President Donald Trump’s unexpected call to remove all trade barriers didn’t gain much traction with other Group of Seven leaders, perhaps because they were fuming about the U.S. president’s behavior during the summit in Canada this weekend. But a partial implementation of the idea would be a good way to defuse the brewing trade war without preventing nations from protecting certain markets.

Trump’s demands for fairer terms of trade for the U.S. has focused on tariffs. On average, these levies don’t put the U.S. at much of a disadvantage: even though those imposed by the European Union and Canada are generally slightly higher than America’s.

The averages hide some aberrations. The EU taxes U.S. cars at 10 percent, 7.5 percentage points higher than the U.S. tariff on European autos. But the U.S. levy on railroad cars is 14 percent, compared with 1.7 percent in the EU. Every imbalance represents some industry’s pet peeve, which creates a near-endless potential for clashes as interest groups exert pressure.

Removing tariffs altogether would get rid of the uneven headline numbers. At the same time, it would leave nations with ample tools to protect specific markets with more finely tuned non-tariff barriers, such as quotas, sanitary regulations and quality requirements, which can be far costlier, and far more unequal, than tariffs when applied among Western allies.

These measures are difficult to quantify because assessments of the effects of trade restrictions on the final prices of goods can vary widely. One attempt, during the early discussions over the now-dead Transatlantic Trade and Investment Partnership in 2015, provided a comparison of previous efforts to calculate the tariff equivalents of non-tariff barriers. The authors, Koen Berden and Joseph Francois, cited a 2009 study showing that the regulations in place at the time added the equivalent of a tariff of up to a 48.2 percent to the price of U.S. fruit and vegetables in Europe; the U.S. effectively imposed a 60.2 percent tariff on European fruit and vegetables through import regulations.

Another 2015 study calculated that U.S. non-tariff measures added 25 percent to the cost of European air transport services, while EU regulations added 11 percent to the U.S. cost.

That’s why reducing non-tariff barriers between Western allies was a more important sticking point in the TTIP negotiations. Europeans were worried, for example, that their market would quickly fill with inferior American food (“chlorinated chicken” was a rallying cry).

Again and again, Trump has assailed Canada’s 270 percent tariff on U.S. milk. But the reason he’s worried about milk exports to Canada is a non-tariff measure. Deterred from exporting whole milk to Canada by the tariff, the U.S. dairy industry began selling so-called ultrafiltered milk, a protein-rich product used in the making of cheese that wasn’t subject to the tariff. U.S. exporters did great until last year, when a regulation pushed through by Canadian dairy farmers priced local milk product ingredients at below international market prices, hurting the viability of U.S. imports.

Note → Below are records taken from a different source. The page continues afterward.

/-- Who makes a register access: the requester codes 0 to 6 of R455. -/
inductive Requester where
  | hostPcie | spi | safetyPair | hart0 | hart1 | hart2 | hart3
  deriving DecidableEq, Repr

/-- What one finished measurement of the wiring survey brings (R43): the target's own units. -/
inductive SurveyItem where
  /-- VBAT_A (0) or VBAT_B (1), mV. -/
  | vbat (feed mv : Nat)
  /-- Internal rail k, mV. -/
  | rail (k mv : Nat)
  /-- Temperature k in SVY_TEMP order, 0.1 °C. -/
  | temp (k : Nat) (deciC : Int)
  /-- CAN channel: measured parallel termination in 0.1 Ω (`none` open), recessive levels, dominant differential, STATE. -/
  | can (n : Nat) (ohmX10 : Option Nat) (recH recL domDiff : Int) (st : Nat)
  /-- A CAN channel that offered no 32 idle intervals within 100 ms (R44). -/
  | canNoIdle (n : Nat)
  /-- BASE-T1 port: STATE and distance in dm (R238). -/
  | eth (p st distDm : Nat)
  /-- LIN channel: STATE, recessive and dominant level in 100 mV. -/
  | lin (m st recv dom : Nat)
  /-- Switch input k, mV. -/
  | sw (k mv : Nat)
  /-- Safe output k: STATE and load current, mA. -/
  | so (k st ma : Nat)
  deriving DecidableEq, Repr

/-- What a memory's ECC found (R66, R156): nothing, a corrected single-bit error, or a multi-bit error. -/
inductive Ecc where
  | ok | corrected | multi
  deriving DecidableEq, Repr

/-- What a read of the pool found (R105, R133): a corrected error, a multi-bit error in a cell, one in a descriptor or
link, or a stored FCS that fails over the stored bytes. -/
inductive PoolEcc where
  | ok | corrected | cell | desc | fcs
  deriving DecidableEq, Repr

/-- The kinds of CAN error of ISO 11898-1 as LAST_ERR codes them. -/
inductive CanErr where
  | bit | stuff | form | crc | ack
  deriving DecidableEq, Repr

/-- Where a CAN error falls: at a stuff bit of the arbitration field that was sent recessive and read dominant (ISO
11898-1's exception), in the data phase of an XL frame, or elsewhere (R194, R204). -/
inductive CanWhere where
  | arbitrationStuff | xlData | elsewhere
  /-- as an active error flag or an overload flag is sent, or in the dominant bits after one -/
  | flag
  deriving DecidableEq, Repr

/-- A tamper source: the record bits of R298. -/
inductive TamperSource where
  | mesh | supply | clock | temperature | debugOpen | testLand
  deriving DecidableEq, Repr

/-- What the TAP's instruction register takes: IDCODE, BYPASS, OPEN_REQUEST, a boundary-scan instruction, or a debug access
(R302). -/
inductive TapInstr where
  | idcode | bypass | openRequest | boundaryScan | debug
  deriving DecidableEq, Repr

/-- A rail of the main die (R363): only the core rail's second failure holds the module in reset (R365). -/
inductive MainRail where
  | core | sram | io
  deriving DecidableEq, Repr

/-- What a listener or pin showed to the always-on domain (R343, R345); a WUF listener's frame with its header (R197). -/
inductive WakeSource where
  | canWup (n : Nat) | canWuf (n : Nat) (frame : List Byte) | tc10 (p : Nat) | lin (m us : Nat) | switch (k : Nat) | wakeReq | alarm
  deriving DecidableEq, Repr
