-- ==== Sys2Proof/Config.lean ====
section
/-! DEFINITION. What an implementation fixes and what the spec leaves open: opaque constants with no body, so that no
proof can lean on a value the spec does not give (log entries 4, 5, 6). -/

namespace Sys2Proof

/-- "Factory" register values (R18, R454): fixed in manufacture, one per index (log entry 4). -/
opaque Config.factory : Nat → Nat

/-- Factory base MAC address, 48 bits (R225, ID_MAC_BASE); log entry 4. -/
opaque Config.macBase : Nat

/-- Words of the challenge register after reset: a DRBG value (RXU_REL_CHAL); log entry 5. -/
opaque Config.drbgAtReset : Nat → Nat

/-- The k-th number drawn from the vault's DRBG (R287); log entry 5. -/
opaque Config.drbg : Nat → Nat

/-- A free value where the spec states a result exists and does not say which; the argument is the state's counter of
free values drawn so far (log entry 3). -/
opaque Config.freeNat : Nat → Nat

/-- Whether the load on safe output k is inductive enough to clamp when it is turned off (R263); log entry 11. -/
opaque Config.inductiveLoad : Nat → Bool

-- Cryptography (log entry 6): results of algorithms the spec names by their standards, as functions of their inputs.

/-- AES-256-GCM keystream byte: key, IV, index. -/
opaque Config.gcmStream : Nat → List Byte → Nat → Byte

/-- AES-256-GCM tag, 128 bits: key, IV, authenticated data, ciphertext; with no ciphertext, GMAC (R323). -/
opaque Config.gcmTag : Nat → List Byte → List Byte → List Byte → Nat

/-- AES-256 of a 32-byte key under a key: the material of a key table entry (R289). -/
opaque Config.aesWrap : Nat → Nat → Nat

/-- What key material unwraps to under a wrap key other than its own (R289): some key, which nothing states. -/
opaque Config.aesUnwrap : Nat → Nat → Nat

/-- Word w of the ML-KEM-768 encapsulation key of the seeds d and z, 64 bytes (R288). -/
opaque Config.kemEk : List Byte → Nat → Nat

/-- The shared secret, 32 bytes, that decapsulation gives: seeds, ciphertext (R296). -/
opaque Config.kemDecap : List Byte → List Byte → List Byte

/-- SHA-256 of a byte string, 32 bytes. -/
opaque Config.sha256 : List Byte → List Byte

/-- An HSS signature (RFC 8554) verifies: public key, message, signature. -/
opaque Config.hssVerify : List Byte → List Byte → List Byte → Bool

/-- The HSS signature of a message at an index, 5,076 bytes: seed and identifier of the top tree and of the level-1 tree, 48
bytes each (R446, R447). -/
opaque Config.hssSign : List Byte → List Byte → Nat → List Byte → List Byte

/-- Root, 32 bytes, of the identity key's top tree of a seed and identifier (R446). -/
opaque Config.hssRoot : List Byte → List Byte

/-- The vendor key held in the boot ROM (R424), 60 bytes. -/
opaque Config.vendorKey : List Byte

/-- The vendor signature of copy k of the resident loader verifies in the boot ROM (R418); log entry 4. -/
opaque Config.loaderVerifies : Nat → Bool

/-- SHA-256 of the resident loader (R447); log entry 4. -/
opaque Config.loaderDigest : List Byte

/-- Word w of the SHA-256 of the factory image's shot list (R420); log entry 4. -/
opaque Config.factoryDigest : Nat → Nat

/-- The 16-byte header of a delivered transport message (R184), of which the spec gives the fields and not their places:
PGN, source address, destination address, priority, source port, size, global reception time; log entry 14. -/
opaque Config.tpHeader : Nat → Nat → Nat → Nat → Nat → Nat → Nat → List Byte

end Sys2Proof
end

Canada still buys more dairy products from the U.S. than the other way round. If it were to cancel its 270 percent tariff, it can still protect its farmers through moves similar to the National Ingredient Strategy, which created a new milk product class.

At the press conference after the fractious G-7 meeting, Trump suggested going further than getting rid of tariffs:

You want a tariff-free, you want no barriers, and you want no subsidies, because you have some cases where countries are subsidizing industries, and that’s not fair. So you go tariff-free, you go barrier-free, you go subsidy-free. That’s the way you learned at the Wharton School of Finance. I mean, that would be the ultimate thing.

Trump’s economic adviser, Larry Kudlow, confirmed the president’s idea included non-tariff barriers. But “going to zero,” as Kudlow put it at the same news conference, is probably a non-starter for the same reasons that TIPP was unpopular in Europe: Few countries, and certainly not the EU, would agree to abolish customer protections such as food quality standards.

Abolishing tariffs would be a good start, if only because it would help take trade out of the populist realm of simple solutions and back into negotiating rooms filled with detail-oriented professionals. There’s a reason Trump keeps talking and tweeting about Canada’s milk tariff but not about Pricing Class 7, the actual problem for Wisconsin dairy producers: It’s much harder to explain in a tweet. Zero tariffs would give Trump a victory he could trumpet without hurting America’s allies any further.